Share your dilemmas and get honest opinions from other Mumsnetters.

AIBU to ask why there is such a visceral response to children in boarding schools?

306 replies

DaemonPantalaemon · 19/06/2013 10:46

Is this a UK thing? I live in an African country where the best schools tend to be boarding schools, and so people are happy to send their children there. I was at such a school myself from the age of 12, and I never once thought that my parents had "sent me off" or 'dumped' me. In fact, I would say that 60 to 70% of the kids in my country are in boarding.

Does this mean that all the parents in my country who make this choice are bad parents? Or is this just a UK thing?

More importantly, I have heard really great things about the pastoral care at UK boarding schools, and would actually consider sending my own DC to a UK school when DC is about 12.

I am trying to get my head around why this would be such a bad choice, as it seems to be from the Mumsnet posts I have read. I can understand why some parents would not want to send their own DCs to such schools, but why is there such an immediate and visceral reaction about the choices that other parents make for THEIR children?

Surely parents who choose this option do it for the best reasons, and they would be careful about the schools they choose?

So why so much hate about choices other parents make for their own children?

OP posts:
noddyholder · 21/06/2013 15:46

I think the day to day home life and the interactions etc are education themselves for adulthood

Abra1d · 21/06/2013 15:55

Yes, LaQueen*, nothing like your walleting constantly emptying to make a bit of distance seem bearable. Wink

bico · 21/06/2013 15:57

Noddy was your jealous comment to me? I'm not sure either. I really don't know why those whom ds considered to be his friends reacted in that way.

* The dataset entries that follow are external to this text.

-- ==== Sys2Proof/Machine/Fp.lean ====
section
/-! DEFINITION. Floating-point formats, exact values and rounding (R106, R107, R113-R115, R119). -/

namespace Sys2Proof.Machine

/-- A format of R106: fraction bits, bias, largest finite magnitude code, whether the code above it is an infinity,
and the canonical NaN. -/
structure Fmt where
  width : Nat
  frac : Nat
  bias : Nat
  maxCode : Nat
  hasInf : Bool
  nan : Nat
  deriving DecidableEq, Repr

/-- FP32. -/
def fp32 : Fmt := { width := 32, frac := 23, bias := 127, maxCode := 0x7F7FFFFF, hasInf := true, nan := 0x7FC00000 }
/-- BF16. -/
def bf16 : Fmt := { width := 16, frac := 7, bias := 127, maxCode := 0x7F7F, hasInf := true, nan := 0x7FC0 }
/-- E4M3. -/
def e4m3 : Fmt := { width := 8, frac := 3, bias := 7, maxCode := 0x7E, hasInf := false, nan := 0x7F }
/-- A80. -/
def a80 : Fmt :=
  { width := 80, frac := 67, bias := 2047, maxCode := 0xFFF * 2 ^ 67 - 1, hasInf := true,
    nan := 0xFFF * 2 ^ 67 + 2 ^ 66 }

/-- A float operand or exact result: a NaN, an infinity, or the number (−1)^neg × n / d, where a zero keeps its sign. -/
inductive FVal where
  | nan
  | inf (neg : Bool)
  | num (neg : Bool) (n d : Nat)
  deriving DecidableEq, Repr

/-- n × 2^e as a value. -/
def dyadic (neg : Bool) (n : Nat) (e : Int) : FVal :=
  match e with
  | .ofNat k => .num neg (n * 2 ^ k) 1
  | .negSucc k => .num neg n (2 ^ (k + 1))

/-- The value of an encoding (R106). -/
def Fmt.value (f : Fmt) (bits : Nat) : FVal :=
  let bits := bits % 2 ^ f.width
  let neg := bits.testBit (f.width - 1)
  let mag := bits % 2 ^ (f.width - 1)
  if mag ≤ f.maxCode then
    if mag < 2 ^ f.frac then dyadic neg mag (1 - f.bias - f.frac)
    else dyadic neg (2 ^ f.frac + mag % 2 ^ f.frac) ((mag / 2 ^ f.frac : Nat) - f.bias - f.frac)
  else if f.hasInf && decide (mag = f.maxCode + 1) then .inf neg
  else .nan

/-- The fraction n / d rounded to an integer magnitude by a mode of R113; `draw` is the 32-bit draw of SR (R115). -/
def roundMag (mode : Nat) (neg : Bool) (draw n d : Nat) : Nat :=
  let q := n / d
  let r := n % d
  if r = 0 then q
  else match mode with
    | 0 => if 2 * r < d then q else if d < 2 * r then q + 1 else if q % 2 = 0 then q else q + 1
    | 1 => q
    | 2 => if neg then q else q + 1
    | 3 => if neg then q + 1 else q
    | _ => if draw * d < r * 2 ^ 32 then q + 1 else q

/-- The exponent of a positive fraction: the largest e with 2^e not above n / d. -/
def expOf (n d : Nat) : Int :=
  let e : Int := (Nat.log2 n : Int) - Nat.log2 d
  let below := match e with
    | .ofNat k => decide (n < d * 2 ^ k)
    | .negSucc k => decide (n * 2 ^ (k + 1) < d)
  if below then e - 1 else e

/-- n / d over 2^q, as a fraction. -/
def scaleDown (n d : Nat) (q : Int) : Nat × Nat :=
  match q with
  | .ofNat k => (n, d * 2 ^ k)
  | .negSucc k => (n * 2 ^ (k + 1), d)

/-- The magnitude code of a positive fraction rounded with an unbounded range above (R114). -/
def Fmt.roundCode (f : Fmt) (mode : Nat) (neg : Bool) (draw n d : Nat) : Nat :=
  let e := max (expOf n d) (1 - (f.bias : Int))
  let x := scaleDown n d (e - f.frac)
  (e + f.bias - 1).toNat * 2 ^ f.frac + roundMag mode neg draw x.1 x.2

/-- The magnitude code that an overflow gives (R114). -/
def Fmt.overflowCode (f : Fmt) (mode : Nat) (neg : Bool) : Nat :=
  if !f.hasInf then f.maxCode
  else match mode with
    | 1 => f.maxCode
    | 2 => if neg then f.maxCode else f.maxCode + 1
    | 3 => if neg then f.maxCode + 1 else f.maxCode
    | _ => f.maxCode + 1

/-- A rounded result with its flags (R121). -/
structure Rounded where
  bits : Nat
  flags : Nat
  sat : Bool        -- a narrowing that saturated
  deriving DecidableEq, Repr

/-- The sign bit of a format. -/
def Fmt.signBit (f : Fmt) (neg : Bool) : Nat := if neg then 2 ^ (f.width - 1) else 0

/-- The result is tiny: rounded as though the exponent were unbounded, it is below the least normal (R114). -/
def Fmt.tiny (f : Fmt) (mode : Nat) (neg : Bool) (draw n d : Nat) : Bool :=
  let e := expOf n d
  let x := scaleDown n d (e - f.frac)
  let m := roundMag mode neg draw x.1 x.2
  decide (e < 1 - (f.bias : Int)) && !(decide (e = -(f.bias : Int)) && decide (m = 2 ^ (f.frac + 1)))

/-- round(v, fmt, mode) (R114, R115). Under SR a magnitude above the largest finite rounds as by RNE. -/
def Fmt.round (f : Fmt) (mode draw : Nat) : FVal → Rounded
  | .nan => { bits := f.nan, flags := 0, sat := false }
  | .inf neg =>
    if f.hasInf then { bits := f.signBit neg + (f.maxCode + 1), flags := 0, sat := false }
    else { bits := f.signBit neg + f.maxCode, flags := flagOF + flagNX, sat := true }
  | .num neg n d =>
    if n = 0 then { bits := f.signBit neg, flags := 0, sat := false }
    else
      let big := match f.value f.maxCode with
        | .num _ a b => decide (a * d < n * b)
        | _ => false
      let mode := if decide (4 ≤ mode) && big then 0 else mode
      let code := f.roundCode mode neg draw n d
      let past := decide (f.maxCode < code)
      let code' := if past then f.overflowCode mode neg else code
      let exact := match f.value code' with
        | .num _ a b => decide (a * d = n * b)
        | _ => false
      let uf := !exact && !past && f.tiny mode neg draw n d
      { bits := f.signBit neg + code', sat := past && !f.hasInf,
        flags := flagIf past flagOF ||| flagIf (past || !exact) flagNX ||| flagIf uf flagUF }

/-! ### Exact arithmetic -/

/-- The sign of a value. -/
def FVal.neg? : FVal → Bool
  | .nan => false
  | .inf s => s
  | .num s _ _ => s

/-- The value with its sign changed. -/
def FVal.negate : FVal → FVal
  | .nan => .nan
  | .inf s => .inf !s
  | .num s n d => .num (!s) n d

/-- Exact product; 0 × ∞ is NaN (R160). -/
def FVal.mul : FVal → FVal → FVal
  | .nan, _ => .nan
  | _, .nan => .nan
  | .inf s, .inf t => .inf (s != t)
  | .inf s, .num t n _ => if n = 0 then .nan else .inf (s != t)
  | .num s n _, .inf t => if n = 0 then .nan else .inf (s != t)
  | .num s n d, .num t m e => .num (s != t) (n * m) (d * e)

/-- Exact sum; opposite infinities give NaN; a zero sum takes the sign of R114 for the mode. -/
def FVal.add (mode : Nat) : FVal → FVal → FVal
  | .nan, _ => .nan
  | _, .nan => .nan
  | .inf s, .inf t => if s = t then .inf s else .nan
  | .inf s, .num _ _ _ => .inf s
  | .num _ _ _, .inf t => .inf t
  | .num s n d, .num t m e =>
    let a := n * e
    let b := m * d
    if s = t then .num s (a + b) (d * e)
    else if a = b then .num (decide (mode = 3)) 0 1
    else if b < a then .num s (a - b) (d * e)
    else .num t (b - a) (d * e)

/-- Exact quotient with the special cases of IEEE 754 (R168). -/
def FVal.div : FVal → FVal → FVal
  | .nan, _ => .nan
  | _, .nan => .nan
  | .inf _, .inf _ => .nan
  | .inf s, .num t _ _ => .inf (s != t)
  | .num s _ _, .inf t => .num (s != t) 0 1
  | .num s n d, .num t m e =>
    if m = 0 then (if n = 0 then .nan else .inf (s != t)) else .num (s != t) (n * e) (d * m)

/-- The value times 2^k. -/
def FVal.scale (k : Int) : FVal → FVal
  | .num s n d => match k with
    | .ofNat j => .num s (n * 2 ^ j) d
    | .negSucc j => .num s n (d * 2 ^ (j + 1))
  | v => v

/-- An integer as a value. -/
def FVal.ofInt (v : Int) : FVal := .num (decide (v < 0)) v.natAbs 1

/-- A value rounded to an integer and clamped; NaN gives 0 (R119). -/
def FVal.toInt (mode draw : Nat) (lo hi : Int) : FVal → Int
  | .nan => 0
  | .inf s => if s then lo else hi
  | .num s n d =>
    let m : Int := roundMag mode s draw n d
    clampInt lo hi (if s then -m else m)

/-- FP32 value of a word. -/
def f32 (w : Word) : FVal := fp32.value w.toNat

/-- A rounded FP32 word. -/
def toF32 (mode draw : Nat) (v : FVal) : Word := BitVec.ofNat 32 (fp32.round mode draw v).bits

/-- Element e of a BF16 pair (R161). -/
def bfElem (w : Word) (e : Nat) : FVal := bf16.value (w.toNat / 2 ^ (16 * e))

/-- A NaN encoding of FP32. -/
def isNan32 (w : Word) : Bool := decide (0x7F800000 < w.toNat % 2 ^ 31)

/-- The order of two FP32 numbers as integers: −0 below +0 (R162). -/
def key32 (w : Word) : Int := if w.getLsbD 31 then -((w.toNat % 2 ^ 31 : Nat) : Int) - 1 else (w.toNat % 2 ^ 31 : Nat)

/-- `fmin` (R162). -/
def fmin32 (x y : Word) : Word :=
  if isNan32 x && isNan32 y then 0x7FC00000#32
  else if isNan32 x then y else if isNan32 y then x
  else if key32 x ≤ key32 y then x else y

/-- `fmax` (R162). -/
def fmax32 (x y : Word) : Word :=
  if isNan32 x && isNan32 y then 0x7FC00000#32
  else if isNan32 x then y else if isNan32 y then x
  else if key32 x ≤ key32 y then y else x

/-- The one-hot class of R162. -/
def fclass32 (x : Word) : Word :=
  let neg := x.getLsbD 31
  let mag := x.toNat % 2 ^ 31
  let bit :=
    if isNan32 x then (if neg then 9 else 8)
    else if mag = 0x7F800000 then (if neg then 0 else 7)
    else if mag = 0 then (if neg then 3 else 4)
    else if mag < 0x800000 then (if neg then 2 else 5)
    else if neg then 1 else 6
  BitVec.ofNat 32 (2 ^ bit)

/-- The two numbers compare equal, −0 with +0 (R163). -/
def feq32 (x y : Word) : Bool := decide (x = y ∨ (x.toNat % 2 ^ 31 = 0 ∧ y.toNat % 2 ^ 31 = 0))

/-- The first number is less (R163). -/
def flt32 (x y : Word) : Bool := !feq32 x y && decide (key32 x < key32 y)

/-! ### The generator (R116) -/

/-- One step of xorshift64*: the new state. -/
def rngStep (s : BitVec 64) : BitVec 64 :=
  let a := s ^^^ (s >>> 12)
  let b := a ^^^ (a <<< 25)
  b ^^^ (b >>> 27)

/-- The output of a state just stepped to. -/
def rngOut (s : BitVec 64) : BitVec 64 := s * 0x2545F4914F6CDD1D#64

/-- r of R115: bits 63-32 of the output. -/
def rngDraw (s : BitVec 64) : Nat := (rngOut s).toNat / 2 ^ 32

/-- A state that would be 0 is 1 (R116). -/
def rngSeed (s : BitVec 64) : BitVec 64 := if s = 0 then 1 else s

/-- The state of a thread's generator at task entry (R117). -/
def threadSeed (base : BitVec 64) (fg thread ctx : Nat) : BitVec 64 :=
  rngSeed ((0x9E3779B97F4A7C15#64 * (base * 1024 + BitVec.ofNat 64 (fg * 256 + thread + 1))) ^^^
    BitVec.ofNat 64 (ctx * 2 ^ 32))

/-- The base of a spawned task's seeds (R117). -/
def spawnBase (seed : BitVec 64) (slot : Nat) : BitVec 64 := seed ^^^ BitVec.ofNat 64 ((slot + 1) * 2 ^ 56)

end Sys2Proof.Machine
end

I don't think the jealous point is anything to do with boarding, it is far more likely to be about the scholarship. That was the recognition of a particular ability and included a large financial sum. Some of ds's friends get paid for exam results, good work, practising etc so maybe the financial part is the issue Who knows. No one has said anything to my face and when I have raised it I get this face Confused in response.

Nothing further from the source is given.